**Try it**. Each line from the first down to the one containing "def State.planAt (s" should be returned exactly as it appears below.

**Records for the task**.
-- ==== Sys2Proof/Machine/Intake.lean ====
section
/-! DEFINITION. The intake unit: admission (Table 11.10), LOAD and CHART manifests, completion records (R326), and the end of a
step. -/

namespace Sys2Proof.Machine

open Sys2Proof

/-! ### What admission looks at -/

/-- MHz of a bank step (Table 12.5). -/
def stepMhz (c : Nat) : Nat := [1900, 1700, 1500, 1200, 950, 475].getD c 475
def State.bankStep (s : State) (b : Bank) : Nat := match b with | .west => s.clocks.step.wCur.toNat | .east => s.clocks.step.eCur.toNat
/-- The forecaster's plan for the i-th pound from the next gate tick on: cap, West step, East step; beyond the horizon its
last pound (R395). -/
def State.planAt (s : State) (i : Nat) : Nat × Nat × Nat :=
  match s.therm.plan[min i (s.therm.plan.length - 1)]? with
  | some x => (x.1, x.2.1.toNat, x.2.2.toNat)
  | none => (s.power.effW.toNat, s.bankStep .west, s.bankStep .east)
def planStep (x : Nat × Nat × Nat) (b : Bank) : Nat := match b with | .west => x.2.1 | .east => x.2.2
def State.poundNs (s : State) : Nat := s.pcfg.len.toNat * 1000
/-- The first pound of a step admitted now: how many gate ticks lie before its tick (R325). -/
def State.startIn (s : State) (notBefore : Nat) : Nat :=
  let n := s.poundNs
  let first := cdiv (max (s.now + 4000) notBefore) n
  first - (s.now / n + 1)

/-- The freeboard of D cycles at N meets R36. -/
def freeboardOk (n d : Nat) : Bool := d == 0 || decide (d + 16 + cdiv (n * 50) 1000000 + 32 ≤ n)
def ltBank (l : Lt) : Bank := bankOf (homeOf l)
/-- The banks whose planned steps a manifest must fit (R36), by the home position of each LT, also of one carried by a die borrowed across
the Canal (DEDUCED, log entry 100). -/
def stepBanks (m : Manifest) : List Bank := [Bank.west, Bank.east].filter fun b => m.lts.any fun l => ltBank l == b

/-- Reservation caps (Tables 7.14 and 9.2). -/
def stackCap (step : Nat) : Nat := [130, 145, 164, 205, 260, 520].getD step 130

/-- The seams that a packet from p crosses to position x, by the tables in force: at most 40 hops. -/
def State.seams (s : State) (x : Pos) (ovrKey : Nat) (reply : Bool) : Nat → Pos → List (Pos × Dir)
  | 0, _ => []
  | n + 1, p =>
    if p = x then []
    else
      let o := ovrAt (s.ut p).mesh s.epoch.cur ovrKey
      let d := hopDir p x (if reply then o.rpl else o.req)
      match neighbour p d with
      | some q => (p, d) :: s.seams x ovrKey reply n q
      | none => []
/-- Each reservation in force: LT, stack, units. -/
def State.reservations (s : State) (m : Manifest) : List (Lt × Nat × Nat) := s.intake.steps.flatMap (fun r => r.man.reserve) ++ m.reserve
/-- Units per seam, over the reservations' routes from row end to the exit position of the LT (reply mesh) or back (request mesh); a spare
link beside the exit position is no mesh link (R259). -/
def State.linkLoads (s : State) (m : Manifest) (reply : Bool) : List ((Pos × Dir) × Nat) :=
  (s.reservations m).flatMap fun r =>
    match s.posOf r.1 with
    | none => []
    | some _ =>
      let e := rowEnd (Fin.ofNat 24 r.2.1)
      let p := s.exitOfLt e r.1.val
      (if reply then s.seams p p.val true 40 e else s.seams e e.val false 40 p).map fun k => (k, r.2.2)
def State.linkOver (s : State) (m : Manifest) (reply : Bool) (cap : Nat) : Bool :=
  let l := s.linkLoads m reply
  l.any fun x => decide ((l.foldl (fun n y => if y.1 = x.1 then n + y.2 else n) 0) > cap)
/-- R198 and R249: the reason that applies. -/
def State.hbmRefused (s : State) (m : Manifest) : Option Nat :=
  let i := s.startIn m.notBefore
  let rs := s.reservations m
  let tooMuch (k : Nat) : Bool :=
    let b := bankOfStack (Fin.ofNat 24 k)
    let c := (List.range (min m.pounds 1000)).foldl (fun c j => min c (stackCap (planStep (s.planAt (i + j)) b))) 520
    decide ((rs.foldl (fun n r => if r.2.1 = k then n + r.2.2 else n) 0) > c)
  let bal := match allPos.find? fun p => !(s.ut p).flags.lost with | some p => (s.ut p).mesh.profile | none => false
  if m.reserve.isEmpty then none
  else if (List.range 24).any tooMuch then some 3
  else if s.linkOver m true (if bal then 93 else 124) then some 4
  else if s.linkOver m false (if bal then 93 else 62) then some 5
  else none
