/-- A calibrated LAT of a step (Table 13.9). -/
def latAt (x : BitVec 24) (step : Nat) : BitVec 4 := x.extractLsb' (4 * step) 4
/-- A seam map as MSH_SEAM_MAPd holds it (R429). Beyond the rules' words: log entry 38 (DEDUCED). -/
def SeamMap.take (m : SeamMap) : SeamMap :=
  match m.pend with
  | some v => { repair0 := v.extractLsb' 0 6, repair1 := v.extractLsb' 6 6, out := bit v 12, pend := none }
  | none => m
/-- The crossing between p and its neighbour in direction d joins the banks. -/
def canalSeam (p : Pos) (d : Nat) : Bool := (colOf p == 5 && d == 1) || (colOf p == 6 && d == 3)
/-- A crossing after recentring: LAT of the step in force, MODE of its kind (R54, R55). -/
def Xing.centre (x : Xing) (lat : BitVec 4) (canal async : Bool) : Xing :=
  { x with
    slipped := false, driftQ := 0, lat := lat
    mode := if x.mode = 0 || x.dropped then 0 else if !canal then 1 else if async then 3 else 2 }

/-- Every receiving crossing of p recentres; a pending map of a seam toward p takes effect with it. -/
def execCrossingRecentre (p : Pos) (s : State) : Out := .next (s.inWindow p 40 fun s =>
  let s1 := s.modUt p fun u => { u with
    xing := Vector.ofFn fun d : Fin 4 => u.xing[d].centre (latAt u.xlat[d] (s.bankStep (bankOf p))) (canalSeam p d.val) s.banksDiffer
    spareX := u.spareX.map fun x => x.centre x.lat false false }
  [Dir.n, Dir.e, Dir.s, Dir.w].foldl (fun (s : State) d => match neighbour p d with
    | some q => s.modMesh q fun m => { m with seam := vmod m.seam (dirNum (opposite d)) SeamMap.take }
    | none => s) s1)

/-! ### The pound length -/

/-- R33. -/
def State.poundLen (s : State) (v : BitVec 15) : State :=
  if v.toNat < 20 || v.toNat > 20000 then { s with pcfg := { s.pcfg with err := .illegalDescriptor } }
  else { s with pcfg := { s.pcfg with next := v, err := .done, pend := v != s.pcfg.len } }
def execPoundLenWrite (v : BitVec 15) (s : State) : Out := .next (s.poundLen v)

/-- R34: at a gate tick with no accepted step. -/
def execPoundLengthChange (t : Nat) (s : State) : Out := .next (
  if s.pcfg.pend && s.intake.steps.isEmpty && t == s.lastTick then
    { s with pcfg := { s.pcfg with len := s.pcfg.next, pend := false } }
  else s)

/-! ### Stretch and drift (R339, R37, R50) -/

/-- Drift of crossing d of tile p changes by k quarter-periods; past three periods it raises SLIP. -/
def State.drift (s : State) (p : Pos) (d : Fin 4) (k : Int) : State :=
  let x := (s.ut p).xing[d]
  let s1 := s.modUt p fun u => { u with xing := vmod u.xing d fun x => { x with driftQ := x.driftQ + k } }
  let n := x.driftQ + k
  if (x.mode = 1 || x.mode = 2) && !x.slipped && (n > 12 || n < -12) then s1.slip p d else s1
/-- The same for spare link i of a spare position (R259). -/
def State.driftSpare (s : State) (p : Pos) (i : Fin 5) (k : Int) : State :=
  let x := (s.ut p).spareX[i]
  let s1 := s.modUt p fun u => { u with spareX := vmod u.spareX i fun x => { x with driftQ := x.driftQ + k } }
  let n := x.driftQ + k
  if x.mode = 1 && !x.slipped && (n > 12 || n < -12) then s1.slipSpare p i else s1

/-- Stretch of 1 to 4 quarter-periods in a core whose lowest reading is mv; a fall counts once until the reading recovers (R339). The spec does not say which sensor reads lowest.
Beyond the rules' words: log entry 3 (DESIGN CHOICE). -/
def execDroopStretch (p : Pos) (mv : Nat) (quarters : Fin 4) (s : State) : Out := .next (
  let f := s.freeWord
  let s1 := f.2.modUt p fun u => { u with pwr := { u.pwr with minMv := BitVec.ofNat 10 mv, minIdx := f.1.extractLsb' 0 4 } }
  if (s.ut p).pwr.targetMv.toNat ≤ mv + 20 then s1
  else
    let q := quarters.val + 1
    let r := (s.ut p).pwr
    let falls := r.minMv = 0 || decide (r.targetMv.toNat ≤ r.minMv.toNat + 20)
    let s2 := s1.modUt p fun u => { u with
      pwr := { u.pwr with droop := if falls then u.pwr.droop + 1 else u.pwr.droop }, pound := { u.pound with stretchQ := satAdd u.pound.stretchQ q } }
    let s3 := [Dir.n, Dir.e, Dir.s, Dir.w].foldl (fun (s : State) d => match neighbour p d with
      | some x => (s.drift p (dirNum d) q).drift x (dirNum (opposite d)) (-q)
      | none => s) s2
    (spareLinks p).foldl (fun (s : State) l => s.driftSpare l.1 l.2 (if l.1 = p then q else -q)) s3)

/-! ### Beacons -/

/-- One beacon at an under-tile, from LH-C or LH-N, that was in flight for a time in ns: a slew of at most 50 ppm of 32 µs, in 2⁻¹⁶ ns, toward
the beacon's time plus the calibrated path delay, and the correction in core cycles. -/
def UnderTile.beacon (u : UnderTile) (north : Bool) (flight : Nat) : UnderTile :=
  let off : Int := u.time.err + ((flight : Int) - ((if north then u.time.pathDelayN else u.time.pathDelay : Nat) : Int)) * 65536
  let k : Int := max (-104857) (min 104857 off)
  let good := u.time.goodBeacons + 1
  let cause := u.clk.holdover
  let clear := decide (good ≥ 4) && !cause
  { u with
    time := { u.time with
      err := u.time.err - k, lastOffset := BitVec.ofInt 8 (-(k * tileMhz u.clk / 65536000)), beaconCount := u.time.beaconCount + 1
      goodBeacons := if cause then 0 else good, unsync := u.time.unsync && !clear }
    pound := { u.pound with unsync := u.time.unsync && !clear } }

/-- R29: the beacon of LH-C, or of LH-N in its place, reaches every powered under-tile after its time of flight, which the spec does not give.
Beyond the rules' words: log entry 95 (DESIGN CHOICE). -/
def execTimeBeacon (t : Nat) (s : State) : Out := .next (
  let s0 := s.at_ t
  let north := s0.lkh.keeperHouse == 0
  s0.allUts fun p u => if u.pwr.vnet && !u.flags.lost then u.beacon north (Config.beaconFlight p.val north) else u)

/-- The tile is unsynchronised, its step is aborted and its die counts as failed; the spec gives no code for the cause (log entry 3). -/
def State.unsynced (s : State) (p : Pos) (f : TileTime → TileTime) : State :=
  let w := s.freeWord
  let c := allStatuses.getD (w.1.toNat % 21) .done
  ((w.2.modUt p fun u => { u with time := f { u.time with unsync := true, goodBeacons := 0 }, pound := { u.pound with unsync := true } }).abortAt p
    (.status c)).tellRepair (.unsynced p)
/-- R30. -/
def execBeaconMiss (p : Pos) (refLoss : Bool) (t : Nat) (s : State) : Out := .next (
  (s.at_ t).unsynced p fun k => if refLoss then { k with refLoss := true } else { k with beaconMiss := true })

end Sys2Proof.Machine
end

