/-! ### The emergency (R392 to R394) -/

def State.modTherm (s : State) (f : Thermal → Thermal) : State := { s with therm := f s.therm }
/-- Every tile to SAFE, at S5; pending requests are void. -/
def State.allSafe (s : State) : State :=
  (s.allUts fun p u => if u.alive then { u with
      clk := { u.clk with sel := 2, step := 5, locked := false }
      pwr := if u.clk.step.toNat < 5 then { u.pwr with targetMv := coreMv p 5 } else u.pwr } else u).modStepReg fun c =>
    { c with wNext := 5, eNext := 5, pendW := false, pendE := false, emerg := true, wCur := 5, eCur := 5, wTick := none, eTick := none }
/-- Table 14.3. -/
def State.emergency (s : State) (cause : Nat) : State :=
  let s1 := (s.modTherm fun k => { k with emerg := true, emergencies := k.emergencies + 1, lastCause := BitVec.ofNat 4 cause, goodSince := none }).allSafe.alert
  let s2 := s1.modIntake fun i => { i with steps := i.steps.map fun r => { r with throttled := true } }
  let s3 := ((s2.abortAll (.status .stepAborted) 0x7F (some .stepAborted)).endAborted .stepAborted).modTherm fun k => { k with thermalW := s2.power.baseW }
  (s3.recap true cause).logRec 0x51 .firmware [1, cause]
/-- What brings the emergency about. -/
def State.mustEmergency (s : State) (cause : Fin 4) : Bool :=
  match cause.val with
  | 0 => !s.therm.flowOk
  | 1 => s.therm.rateHeld
  | 2 => s.hotTile 420
  | _ => s.hotStack 400
/-- The panel can be in an emergency: its reaches are powered, and it is neither OFF nor Moored.
Beyond the rules' words: log entry 59 (DEDUCED). -/
def State.drawsPower (s : State) : Bool :=
  s.lkh.pstate == .active || s.lkh.pstate == .standby || (s.lkh.pstate == .starting && decide (4 < s.lkh.stageNext))
def execThermalEmergency (cause : Fin 4) (t : Nat) (s : State) : Out := .next (
  let s0 := s.at_ t
  if s0.therm.emerg || !s0.drawsPower || !s0.mustEmergency cause then s0 else s0.emergency (cause.val + 1))

/-- Since when the conditions of R394 have held. Beyond the rules' words: log entry 59 (DEDUCED). -/
def State.noteGood (s : State) : State :=
  let good := s.therm.flowOk && !s.therm.rateHeld && !s.therm.thermBad && !s.hotTile 341 && !s.hotStack 341
  s.modTherm fun k => { k with goodSince := if !good then none else some (k.goodSince.getD s.now) }

/-- Thermal cap within its bounds (R391). -/
def State.clipCap (s : State) (w : Nat) : Nat := min (max w s.power.baseW.toNat) 15000
def execThermalEmergencyExit (t : Nat) (s : State) : Out := .next (
  let s0 := s.at_ t
  match s0.therm.emerg, s0.therm.goodSince with
  | true, some g =>
    if s0.now < g + 10000000000 then s0
    else
      let s1 := (s0.modTherm fun k => { k with
        emerg := false, slowRise := true, raisedAt := s0.now, thermalW := BitVec.ofNat 16 (s0.clipCap k.targetW.toNat) }).recap true s0.therm.lastCause.toNat
      ((s1.logRec 0x51 .firmware [0, s0.therm.lastCause.toNat]).askSteps 4 4).alert
  | _, _ => s0)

**The answer**.
-- ==== Sys2Proof/Machine/Intake.lean ====
section
/-! DEFINITION. The intake unit: admission (Table 11.10), LOAD and CHART manifests, completion records (R326), and the end of a
step. -/

namespace Sys2Proof.Machine

open Sys2Proof

/-! ### What admission looks at -/

/-- MHz of a bank step (Table 12.5). -/
def stepMhz (c : Nat) : Nat := [1900, 1700, 1500, 1200, 950, 475].getD c 475
def State.bankStep (s : State) (b : Bank) : Nat := match b with | .west => s.clocks.step.wCur.toNat | .east => s.clocks.step.eCur.toNat
/-- The forecaster's plan for the i-th pound from the next gate tick on: cap, West step, East step; beyond the horizon its
last pound (R395). -/
def State.planAt (s : State) (i : Nat) : Nat × Nat × Nat :=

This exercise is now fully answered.